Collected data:

──────────

/-- With BAR0 reached: RING_SPLIT takes a multiple of 256 up to 2,048 on PF0 while both admin rings are off, and PF1's write of it changes
nothing; PARTITION takes a valid partition and marks the moved units for clearing, and ignores another or a write while the PF0 admin ring
is on; MEM_CONFIG takes its fields, but keeps its grains while the PF0 admin ring is on; ADMIN_ENABLE makes the admin ring with zeroed
counts and completion word, refuses with ADMIN_ERROR where a condition fails, clears ADMIN_ERROR, or closes the session and disables the
ring; RING_STATUS answers the ring's 8 bytes, or its lower half and then the latched upper half, and zeroes DB_IGNORED; a write of another
length on a doorbell is ignored and counted; ADMIN_SQ_BASE takes a 4 KiB aligned address while the ring is off and nothing while it is on;
PROV_DATA takes its 32 bytes. (Derived: 05_command_packets.md R97, 05_command_packets.md R98, 05_command_packets.md R100, 12_memory_tiers.md
R290, 13_tenants_and_trust.md R306, 21_register_reference.md R429, 21_register_reference.md R430, 21_register_reference.md R431,
21_register_reference.md R434.) -/
def Obligations.ConfigurationWrites : Prop :=
  (∀ (s u : State) (v : U32), u = sweep s → barReached u = true → u.boot.capsValid = true → u.regs.admin0.enable = false → u.regs.admin1.enable =
      false → v.toNat % 4096 % 256 = 0 → v.toNat % 4096 ≤ 2048 → exec (.ringSplit .pf0 v) s = .next (settle
      ({ u with regs := { u.regs with ringSplit := v.toNat % 4096 } })))
  ∧ (∀ (s u : State) (v : U32), u = sweep s → exec (.ringSplit .pf1 v) s = .next (settle (u)))
  ∧ (∀ (s u : State) (v : U32) (x : State), u = sweep s → barReached u = true → u.boot.capsValid = true → u.regs.admin0.enable = false →
      u.regs.admin1.enable = false → partitionOk u (v.toNat % 65536) = true → x = (maskList (movedUnits u (v.toNat % 65536) % 16)).foldl (fun s c =>
      disableUnit s (domCop c)) u → exec (.partition .pf0 v) s = .next (settle
      ({ x with regs := { x.regs with partition := BitVec.ofNat 32 (v.toNat % 65536), clearing := x.regs.clearing ||| BitVec.ofNat 32 (movedUnits u (v.toNat % 65536)) } })))
  ∧ (∀ (s u : State) (v : U32), u = sweep s → u.regs.admin0.enable = true ∨ partitionOk u (v.toNat % 65536) = false → exec (.partition .pf0 v) s =
      .next (settle u))
  ∧ (∀ (s u x : State) (v : U64) (n : Nat), u = sweep s → barReached u = true → u.boot.capsValid = true → n = v.toNat → memConfigOk n = true →
      u.regs.admin0.enable = false → u.regs.admin1.enable = false →
      x = ((List.range 4).filter (fun g => bits (n % 65536) (4 * g + 3) (4 * g) != bits u.regs.memConfig.toNat (4 * g + 3) (4 * g))).foldl grainChange u →
      exec (.memConfig .pf0 v) s = .next (settle
      ({ x with regs := { x.regs with memConfig := BitVec.ofNat 64 (n % 65536 + 2 ^ 16 * bits n 30 16 + 2 ^ 32 * bits n 39 32) } })))
  ∧ (∀ (s u : State) (v : U64), u = sweep s → barReached u = true → u.boot.capsValid = true → memConfigOk v.toNat = true → u.regs.admin0.enable = true
      → exec (.memConfig .pf0 v) s = .next (settle
      ({ u with regs := { u.regs with memConfig := BitVec.ofNat 64 (u.regs.memConfig.toNat % 65536 + 2 ^ 16 * bits v.toNat 30 16 + 2 ^ 32 * bits v.toNat 39 32) } })))
  ∧ (∀ (s u : State) (fn : Fn) (v : U32) (a : Admin) (r : Ring), u = sweep s → barReached u = true → u.boot.recovery = false → v.getLsbD 0 = true → a
      = admin u fn → a.enable = false → u.boot.capsValid = true → u.regs.clearing = 0 → 4 ≤ a.log2 → a.log2 ≤ 16 → adminRing u fn < 4096 → r =
      { num := adminRing u fn, enabled := true, cls := 1, log2 := a.log2, sqBase := a.sqBase, cqBase := a.cqBase, cwAddr := a.cwAddr, dbIgnored := (ringOf u (adminRing u fn)).dbIgnored }
      → exec (.adminEnable fn v) s = .next (settle (hostOut (setRing (setAdmin (forgetRing u (adminRing u fn)) fn
      { a with enable := true, error := false }) r) fn a.cwAddr.toNat (zeroBytes 8))))
  ∧ (∀ (s u : State) (fn : Fn) (v : U32), u = sweep s → barReached u = true → u.boot.recovery = false → v.getLsbD 0 = true →
      (admin u fn).enable = false → mayEnable u fn = false → exec (.adminEnable fn v) s = .next (settle (setAdmin u fn { admin u fn with error := true })))
  ∧ (∀ (s u x y : State) (fn : Fn) (v : U32), u = sweep s → barReached u = true → u.boot.recovery = false → v.getLsbD 0 = false →
      u.boot.capsValid = true → (admin u fn).enable = true → x = setAdmin u fn { admin u fn with error := false } →
      y = (if sessionOf x fn ≠ 0 then closeSession x fn else x) →
      exec (.adminEnable fn v) s = .next (settle (disableAdmin (forgetAll y ((cmdsOf y fn).map (·.id))) fn)))
  ∧ (∀ (s u : State) (fn : Fn) (v : U32), u = sweep s → barReached u = true → u.boot.recovery = false → v.getLsbD 0 = false → u.boot.capsValid = true
      → (admin u fn).enable = false → exec (.adminEnable fn v) s = .next (settle (setAdmin u fn { admin u fn with error := false })))
  ∧ (∀ (s u : State) (fn : Fn) (rn : Nat) (x : State), u = sweep s → barReached u = true → ownsRing u fn rn = true → u.rings.any (fun r => r.num ==
      rn) = true → x = { u with regs := { u.regs with ioOut := natLe 8 (ringStatus u fn rn) } } → exec (.ringStatusRead fn rn none) s = .next (settle
      (setRing x { ringOf u rn with dbIgnored := 0 })))
  ∧ (∀ (s u : State) (fn : Fn) (rn : Nat) (x : State), u = sweep s → barReached u = true → ownsRing u fn rn = true → u.rings.any (fun r => r.num ==
      rn) = true → x = { u with regs := { u.regs with readLatch := (rn, ringStatus u fn rn / 2 ^ 32) :: u.regs.readLatch.filter (fun e => e.1 != rn), ioOut := natLe 4 (ringStatus u fn rn) } } →
      exec (.ringStatusRead fn rn (some false)) s = .next (settle (setRing x { ringOf u rn with dbIgnored := 0 })))
  ∧ (∀ (s u : State) (fn : Fn) (rn : Nat) (e : Nat × Nat), u = sweep s → barReached u = true →
      u.regs.readLatch.find? (fun e => e.1 == rn) = some e → exec (.ringStatusRead fn rn (some true)) s = .next (settle
      ({ u with regs := { u.regs with readLatch := u.regs.readLatch.filter (fun e => e.1 != rn), ioOut := natLe 4 e.2 } })))
  ∧ (∀ (s u : State) (fn : Fn) (rn : Nat) (data : List Byte), u = sweep s → barReached u = true → u.boot.recovery = false → rn < 4096 →
      ownsRing u fn rn = true → data.length ≠ 8 → exec (.registerWrite (.bar0 fn) (0x800000 + 2048 * rn) data) s = .next (settle (setRing u
      { ringOf u rn with dbIgnored := min ((ringOf u rn).dbIgnored + 1) 65535 })))
  ∧ (∀ (s u : State) (b : BitVec 7) (data : List Byte), u = sweep s → u.i3c.enabled = true → u.boot.inReset = false → u.i3c.addr = some b →
      u.boot.recovery = false → u.root.provBusy = false → data.length = 32 → exec (.registerWrite .i3c 0x60 data) s = .next (settle
      ({ u with i3c := { u.i3c with offset := 0x60 }, root := { u.root with provData := data } })))
  ∧ (∀ (s u : State) (fn : Fn) (data : List Byte), u = sweep s → barReached u = true → u.boot.recovery = false → data.length = 8 → (admin u fn).enable
      = false → exec (.registerWrite (.bar0 fn) 0x20 data) s = .next (settle (setAdmin u fn
      { admin u fn with sqBase := BitVec.ofNat 64 ((BitVec.ofNat 64 (leNat data)).toNat / 4096 * 4096) })))
  ∧ (∀ (s u : State) (fn : Fn) (data : List Byte), u = sweep s → data.length = 8 → (admin u fn).enable = true → u.boot.recovery = false → exec
      (.registerWrite (.bar0 fn) 0x20 data) s = .next (settle (u)))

──────────

What this task involves =
The lines above from the one containing "fn → a.enable" through the one containing "(admin u fn).enable = false → mayEnable" are to be set down exactly, and no others.

Solution to this task =
      = admin u fn → a.enable = false → u.boot.capsValid = true → u.regs.clearing = 0 → 4 ≤ a.log2 → a.log2 ≤ 16 → adminRing u fn < 4096 → r =
      { num := adminRing u fn, enabled := true, cls := 1, log2 := a.log2, sqBase := a.sqBase, cqBase := a.cqBase, cwAddr := a.cwAddr, dbIgnored := (ringOf u (adminRing u fn)).dbIgnored }
      → exec (.adminEnable fn v) s = .next (settle (hostOut (setRing (setAdmin (forgetRing u (adminRing u fn)) fn
      { a with enable := true, error := false }) r) fn a.cwAddr.toNat (zeroBytes 8))))
  ∧ (∀ (s u : State) (fn : Fn) (v : U32), u = sweep s → barReached u = true → u.boot.recovery = false → v.getLsbD 0 = true →
      (admin u fn).enable = false → mayEnable u fn = false → exec (.adminEnable fn v) s = .next (settle (setAdmin u fn { admin u fn with error := true })))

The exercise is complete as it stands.